Even if we drill down to the smallest units of matter, quarks and leptons, they are ‘compound’ in the sense that they are complex. They have attributes and qualities. (A particle physicist will tell you there are six ‘flavors’ of quarks and leptons.)
But it is not so with God. He is absolute simplicity. First, this is because He is a pure spirit. He is not a body. He is not composed of matter. He created those things.
But this is so even with regards to His spiritual nature. God is His thoughts. Actually God does not think in the way we do. He does not ruminate. He does not toss and turn an idea over in His mind (to paraphrase Augustine). His thoughts are complete. So it is better to say God is His thought. And because His thought is complete we refer it to as the Word (as Augustine explains). God is His Word. The Word is God (John 1:1). Likewise God does not have love. God does not sometimes love and sometimes not. God is love (1 John 4:8).

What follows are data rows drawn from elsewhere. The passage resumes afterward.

-- ==== Sys2Proof/Tests/Slice0.lean ====
section
/-! SUPPORT. Tests: ill-formed syntax is refused, words written out from the encoding decode as they should, the spec's own
examples (the rule's number stands beside each), and one state that meets the hypotheses of each statement. -/

namespace Sys2Proof.Tests

open Sys2Proof.Machine

-- One theorem at a time: evaluated side by side, the tests need more memory for threads than the check allows.
set_option Elab.async false

/-! ### Ill-formed terms -/

/-- A platform R7 admits, with a refused range. -/
def tPlat : Platform := { lzwDictMax := 257, mmioBase := 0x8000, irqLine := 3, denied := [⟨0, 4, true, false⟩] }

theorem test_wf_platform : tPlat.wf = true := by decide
theorem test_wf_dict_too_small : ({ tPlat with lzwDictMax := 256 } : Platform).wf = false := by decide
theorem test_wf_dict_too_large : ({ tPlat with lzwDictMax := 2 ^ 31 + 1 } : Platform).wf = false := by decide
theorem test_wf_base_unaligned : ({ tPlat with mmioBase := 0x8002 } : Platform).wf = false := by decide
theorem test_wf_range_reversed : ({ tPlat with denied := [⟨4, 0, true, true⟩] } : Platform).wf = false := by decide
theorem test_wf_range_outside : ({ tPlat with denied := [⟨0, 2 ^ 32 + 1, true, true⟩] } : Platform).wf = false := by
  decide
theorem test_wf_halfword : (HostOp.busWrite 0x8000 16 0#32).wf tPlat = false := by decide
theorem test_wf_read_unaligned : (HostOp.busRead 0x8002 32).wf tPlat = false := by decide
theorem test_wf_below_block : (HostOp.busRead 0x7FFC 32).wf tPlat = false := by decide
theorem test_wf_above_block : (HostOp.busRead 0xC000 32).wf tPlat = false := by decide
theorem test_wf_last_word : (HostOp.busRead 0xBFFC 32).wf tPlat = true := by decide
theorem test_wf_read_is_byte : (HostOp.busReadIs 0x8000 8 0#32).wf tPlat = false := by decide
theorem test_wf_read_is_below_block : (HostOp.busReadIs 0x7FFC 32 0#32).wf tPlat = false := by decide
theorem test_wf_store_outside : (HostOp.memStore (2 ^ 32) 0#8).wf tPlat = false := by decide
theorem test_wf_load_outside : (HostOp.memLoad (2 ^ 32)).wf tPlat = false := by decide
theorem test_wf_turn : (Turn.host (.memLoad (2 ^ 32))).wf tPlat = false ∧ Turn.reset.wf tPlat = true := by decide
theorem test_wf_mem_directive : (Stmt.mem (2 ^ 32 - 1) [0#8, 0#8]).wf = false ∧ (Stmt.mem (2 ^ 32 - 1) [0#8]).wf = true := by
  decide
theorem test_wf_instr : ∀ i : Instr, i.wf = true := by intro i; cases i <;> rfl

/-! ### Command words, bit by bit: `[31:8] RSVD` zero, `[7:0] OPC` (R200, R202) -/

theorem test_word_nop : decode 0b00000000000000000000000000000000#32 = .ok .nop := by rfl
theorem test_word_clear : decode 0b00000000000000000000000000000001#32 = .ok .clear := by rfl
theorem test_word_freqCount : decode 0b00000000000000000000000000010000#32 = .ok .freqCount := by rfl
theorem test_word_treeBuild : decode 0b00000000000000000000000000010001#32 = .ok .treeBuild := by rfl
theorem test_word_codeGen : decode 0b00000000000000000000000000010010#32 = .ok .codeGen := by rfl
theorem test_word_treeSerialize : decode 0b00000000000000000000000000010011#32 = .ok .treeSerialize := by rfl
theorem test_word_treeDeserialize : decode 0b00000000000000000000000000010100#32 = .ok .treeDeserialize := by rfl
theorem test_word_bitPack : decode 0b00000000000000000000000000010101#32 = .ok .bitPack := by rfl
theorem test_word_bitUnpack : decode 0b00000000000000000000000000010110#32 = .ok .bitUnpack := by rfl
theorem test_word_hufCompress : decode 0b00000000000000000000000000100000#32 = .ok .hufCompress := by rfl
theorem test_word_hufDecompress : decode 0b00000000000000000000000000100001#32 = .ok .hufDecompress := by rfl
theorem test_word_lzwCompress : decode 0b00000000000000000000000000110000#32 = .ok .lzwCompress := by rfl
theorem test_word_lzwDecompress : decode 0b00000000000000000000000000110001#32 = .ok .lzwDecompress := by rfl
theorem test_word_reserved_bit : decode 0b10000000000000000000000000010000#32 = .error .reservedBits := by rfl
theorem test_word_reserved_low : decode 0b00000000000000000000000100000000#32 = .error .reservedBits := by rfl
theorem test_word_unassigned : decode 0b00000000000000000000000000000010#32 = .error .unassignedOpcode := by rfl
theorem test_table_word : decodeTableWord 32 0x31 = some .lzwDecompress ∧ decodeTableWord 8 0x20 = some .hufCompress := by
  decide
theorem test_fetch_word : step (State.reset.withFetchWord 32 0x01) = execClear (State.reset.withFetchWord 32 0x01) := by
  rfl

/-! ### Small states -/

/-- A command just launched, SRC the bytes given at 0x10, DST the last `cap` bytes of memory. -/
def launched (i : Instr) (src : List Byte) (cap : Nat) (orig : Nat := 0) (nogain : Bool := false) : State :=
  State.launch (encode i)
    { State.reset with
      mem := Memory.poke [] 0x10 src
      ctrl := { nogainEn := nogain, irqEn := true }
      srcAddr := 0x10#32
      srcLen := BitVec.ofNat 32 src.length
      dstAddr := BitVec.ofNat 32 (2 ^ 32 - cap)
      dstCap := BitVec.ofNat 32 cap
      origLen := BitVec.ofNat 32 orig }

/-- The state with the tree of R402's example: ROOT 4 = (0x41, (0x43, 0x42)). -/
def withTree (s : State) : State :=
  s.setTree
    (setNode (setNode (setNode (setNode (setNode zeroNodes
      0 ⟨5#32, true, 0x41#8, 0#9, 0#9⟩) 1 ⟨3#32, true, 0x42#8, 0#9, 0#9⟩) 2 ⟨2#32, true, 0x43#8, 0#9, 0#9⟩)
      3 ⟨5#32, false, 0#8, 2#9, 1#9⟩) 4 ⟨10#32, false, 0#8, 0#9, 3#9⟩) 4 3

/-- The state with the one-leaf tree of a value. -/
def withLeaf (v : Byte) (s : State) : State := s.setTree (setNode zeroNodes 0 ⟨0#32, true, v, 0#9, 0#9⟩) 0 1

/-- The tree of R402's example. -/
def tTree : Tree := .node (.leaf 0x41#8) (.node (.leaf 0x43#8) (.leaf 0x42#8))

/-- The state with that tree and its code table. -/
def withCodes (s : State) : State := (withTree s).setCodes tTree.codeTable.len tTree.codeTable.bits

/-- "AAAAABBBCC", the input of the spec's examples. -/
def exampleIn : List Byte :=
  [0x41#8, 0x41#8, 0x41#8, 0x41#8, 0x41#8, 0x42#8, 0x42#8, 0x42#8, 0x43#8, 0x43#8]

/-- Its Huffman container (R802). -/
def exampleHuf : List Byte :=
  [0x00#8, 0x00#8, 0x00#8, 0x0A#8, 0x00#8, 0x03#8, 0x50#8, 0x54#8, 0x3A#8, 0x10#8, 0x83#8, 0xFA#8]

/-- The next state, when there is one, meets `p`. -/
def nextMeets (o : Host.Outcome State Fault Refusal) (p : State → Bool) : Bool :=
  match o with
  | .next t => p t
  | .fault _ => false
  | .refused _ => false

/-- The state ended without error (R303) and reports `n`. -/
def doneWith (n : Nat) (t : State) : Bool :=
  decide (t.status.busy = false) && t.status.done && decide (t.status.ecode = 0#4) && decide (t.resultLen.toNat = n)

/-- The state ended with the error code `e` and reports `n`. -/
def errWith (e : BitVec 4) (n : Nat) (t : State) : Bool :=
  decide (t.status.busy = false) && t.status.err && decide (t.status.ecode = e) && decide (t.resultLen.toNat = n)

/-- The bytes at the latched DST_ADDR. -/
def dstBytes (n : Nat) (t : State) : List Byte := t.mem.peek t.dstA n

/-! ### The spec's examples -/

/-- R310's example: from reset, NOP leaves STATUS = 0x00000002 and RESULT_LEN = 0. -/
theorem test_nop : nextMeets (step (State.reset.withFetchWord 32 0)) (fun t =>
    decide (regValue t .status = 0x00000002#32) && decide (regValue t .resultLen = 0#32)) = true := by decide +kernel
/-- R312's example: after CLEAR, LEAF_COUNT = 0 and STATUS = 0x00000002. -/
theorem test_clear : nextMeets (exec .clear (withCodes (launched .clear [] 0))) (fun t =>
    decide (regValue t .status = 0x00000002#32) && decide (regValue t .leafCount = 0#32)) = true := by decide +kernel
/-- R400's example. -/
theorem test_freqCount : nextMeets (exec .freqCount (launched .freqCount exampleIn 0)) (fun t =>
    doneWith 0 t && decide (regValue t (.freq 0x41#8) = 5#32) && decide (regValue t (.freq 0x42#8) = 3#32) &&
      decide (regValue t (.freq 0x43#8) = 2#32) && decide (regValue t (.freq 0#8) = 0#32)) = true := by decide +kernel
/-- R402's example: the tree of "AAAAABBBCC". -/
theorem test_treeBuild : nextMeets (exec .treeBuild (State.setFreq (countBytes zeroFreq exampleIn)
    (launched .treeBuild [] 0))) (fun t =>
    doneWith 0 t && decide (t.tree = some tTree) && decide (t.root = 4#9) && decide (t.nodeCount = 5#10)) = true := by
  decide +kernel
/-- R1105: TREE_BUILD right after reset fails with EMPTY_INPUT. -/
theorem test_treeBuild_empty : nextMeets (exec .treeBuild (launched .treeBuild [] 0)) (errWith 1#4 0) = true := by
  decide +kernel
/-- R501's example: the codes "0", "10" and "11". -/
theorem test_codeGen : nextMeets (exec .codeGen (withTree (launched .codeGen [] 0))) (fun t =>
    doneWith 0 t && decide (codeOf t.codeLen t.codeBits 0x41#8 = [false]) &&
      decide (codeOf t.codeLen t.codeBits 0x43#8 = [true, false]) &&
      decide (regValue t (.codeBits 0x42#8 0) = 3#32)) = true := by decide +kernel
/-- R601's example. -/
theorem test_treeSerialize : nextMeets (exec .treeSerialize (withTree (launched .treeSerialize [] 6))) (fun t =>
    doneWith 6 t && decide (dstBytes 6 t = [0x00#8, 0x03#8, 0x50#8, 0x54#8, 0x3A#8, 0x10#8])) = true := by
  decide +kernel
/-- R612's example. -/
theorem test_treeDeserialize : nextMeets (exec .treeDeserialize
    (launched .treeDeserialize [0x00#8, 0x03#8, 0x50#8, 0x54#8, 0x3A#8, 0x10#8] 0)) (fun t =>
    doneWith 6 t && decide (t.root = 0#9) && decide (t.nodeCount = 5#10) &&
      decide (nodeAt t.nodes 2 = ⟨0#32, false, 0#8, 3#9, 4#9⟩) && decide ((nodeAt t.nodes 3).value = 0x43#8)) = true := by
  decide +kernel
/-- R612: a set padding bit is CORRUPT_TREE. -/
theorem test_treeDeserialize_padding : nextMeets (exec .treeDeserialize
    (launched .treeDeserialize [0x00#8, 0x03#8, 0x50#8, 0x54#8, 0x3A#8, 0x11#8] 0)) (errWith 3#4 0) = true := by
  decide +kernel
/-- R702's example. -/
theorem test_bitPack : nextMeets (exec .bitPack (withCodes (launched .bitPack exampleIn 2))) (fun t =>
    doneWith 2 t && decide (dstBytes 2 t = [0x83#8, 0xFA#8])) = true := by decide +kernel
/-- R712's example. -/
theorem test_bitUnpack : nextMeets (exec .bitUnpack (withTree (launched .bitUnpack [0x83#8, 0xFA#8] 10 10))) (fun t =>
    doneWith 10 t && decide (dstBytes 10 t = exampleIn)) = true := by decide +kernel
/-- R712's example with ORIG_LEN = 9: two bits are left over. -/
theorem test_bitUnpack_short : nextMeets (exec .bitUnpack (withTree (launched .bitUnpack [0x83#8, 0xFA#8] 10 9)))
    (errWith 5#4 0) = true := by decide +kernel
/-- R802's example with NOGAIN_EN = 0. -/
theorem test_hufCompress : nextMeets (exec .hufCompress (launched .hufCompress exampleIn 12)) (fun t =>
    doneWith 12 t && decide (t.mem.peek (launched .hufCompress exampleIn 12).dstA 12 = exampleHuf) &&
      decide (t.origLen = 10#32)) = true := by decide +kernel
/-- R812's example. -/
theorem test_hufDecompress : nextMeets (exec .hufDecompress (launched .hufDecompress exampleHuf 10)) (fun t =>
    doneWith 10 t && decide (dstBytes 10 t = exampleIn) && decide (t.leafCount = 3#9)) = true := by decide +kernel
/-- R902's example: "ABABABA". -/
theorem test_lzwCompress : nextMeets (exec .lzwCompress (launched .lzwCompress
    [0x41#8, 0x42#8, 0x41#8, 0x42#8, 0x41#8, 0x42#8, 0x41#8] 6 0 true)) (fun t =>
    doneWith 6 t && decide (dstBytes 6 t = [0x09#8, 0x12#8, 0x09#8, 0x0A#8, 0x01#8, 0x02#8]) &&
      decide (t.codeWidth = 9#5) && decide (t.maxCode = 258#32) && decide (t.codeCount = 4#32) &&
      decide (t.dictSize = 259#32)) = true := by decide +kernel
/-- R912's example: the second code is the one being defined (R911). -/
theorem test_lzwDecompress : nextMeets (exec .lzwDecompress
    (launched .lzwDecompress [0x09#8, 0x04#8, 0x83#8, 0x00#8] 3)) (fun t =>
    doneWith 3 t && decide (dstBytes 3 t = [0x41#8, 0x41#8, 0x41#8]) && decide (t.dictSize = 257#32)) = true := by
  decide +kernel
/-- R912's corner case: a wider code width still decodes. -/
theorem test_lzwDecompress_wide : nextMeets (exec .lzwDecompress
    (launched .lzwDecompress [0x08#8, 0x01#8, 0x41#8] 1)) (fun t =>
    doneWith 1 t && decide (dstBytes 1 t = [0x41#8])) = true := by decide +kernel
/-- R80: NODE_LINK's fields, from the bits of the word. -/
theorem test_link_word : linkWord ⟨0#32, true, 0xFF#8, 1#9, 2#9⟩ = 0b10000011111111000000010000000001#32 := by decide
/-- R56: a write of 1 clears DONE, ERR and DROPPED. -/
theorem test_w1c : regValue ((State.reset.setStatus ⟨false, true, false, true, true, false, 5#4⟩).hostWrite
    (some .status) 0xFFFFFFFF#32) .status = 0x00000510#32 := by decide
/-- R213: the encoding of a program is its MMIO writes. -/
theorem test_script : encodeScript [.src 0x10#32 3#32, .run .freqCount, .r32 .status, .ack] =
    [(0x10, 0x10#32), (0x14, 3#32), (0x0C, 0x10#32), (0x08, 0x0E#32)] := by decide
/-- R213: `mem` is about the start state, wherever it stands in the script, and makes no access and no MMIO write. -/
theorem test_script_mem :
    (State.reset.withScript [.cmd .freqCount, .mem 0x10 [0x41#8, 0#8, 0x42#8], .mem 0x12 [0x43#8]]).mem =
        [(0x10, 0x41#8), (0x12, 0x43#8)] ∧
      (State.reset.withScript [.cmd .freqCount, .mem 0x10 [0x41#8]]).turns = [.host (.busWrite 0x0C 32 0x10#32)] ∧
      encodeScript [.mem 0x10 [0x41#8]] = [] := by decide
/-- R213: `r32 ID -> v` holds for ID's value and fails for another. -/
theorem test_script_read_is :
    nextMeets (step (State.reset.withScript [.r32Is .id 0x484C0001#32])) (fun t => t.claimsMet) = true ∧
      nextMeets (step (State.reset.withScript [.r32Is .id 0x484C0000#32])) (fun t => !t.claimsMet) = true := by
  decide +kernel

So it is with God’s attributes. He does not have justice and mercy, as if these were things he could acquire or lose. For where would He obtain them? Who could take them from Him? Rather, He is justice and mercy. As Augustine explains in De Trinitate, using the example of greatness:
In things that are great by partaking of greatness, things where being is one thing and being great another, like a great house and a great mountain and a great heart, in such things greatness is one thing and that which is great with this greatness is another—thus greatness is certainly not the same thing as a great house. … God is not great by participating in greatness, but He is great with His own great self because He is His own greatness. The same must be said about goodness and eternity and omnipotence and about absolutely all the predications that can be stated of God.
This truth should stir our wonder at God but it is also a great consolation.
First, God’s absolute simplicity—His lack of complexity—means that He is not ‘more’ in one place than another. His being is not accumulated in one place and diminished in another. Otherwise He wouldn’t truly be omnipresent as we have defined it. This means that God is always fully present to us. As the Psalm quoted above says, “Where can I go from your spirit? From your presence, where can I flee?” And as Jeremiah puts it, “Do I not fill heaven and earth?”
Second, it is more accurate to say that all things are in God. So it’s not so much that He is everywhere as to say that everywhere is within Him. He is not just in this place and that place. All places are in Him (as Aquinas says). As Colossians 1:17 declares, “in Him all things hold together.”
Third, the doctrine of divine simplicity indicates that God’s whole being is everywhere—not just some part or extension of Him. This means that His truth and goodness, His justice and mercy, His wisdom and love are also everywhere (see this source). This is not only a great comfort but also a cause for joy.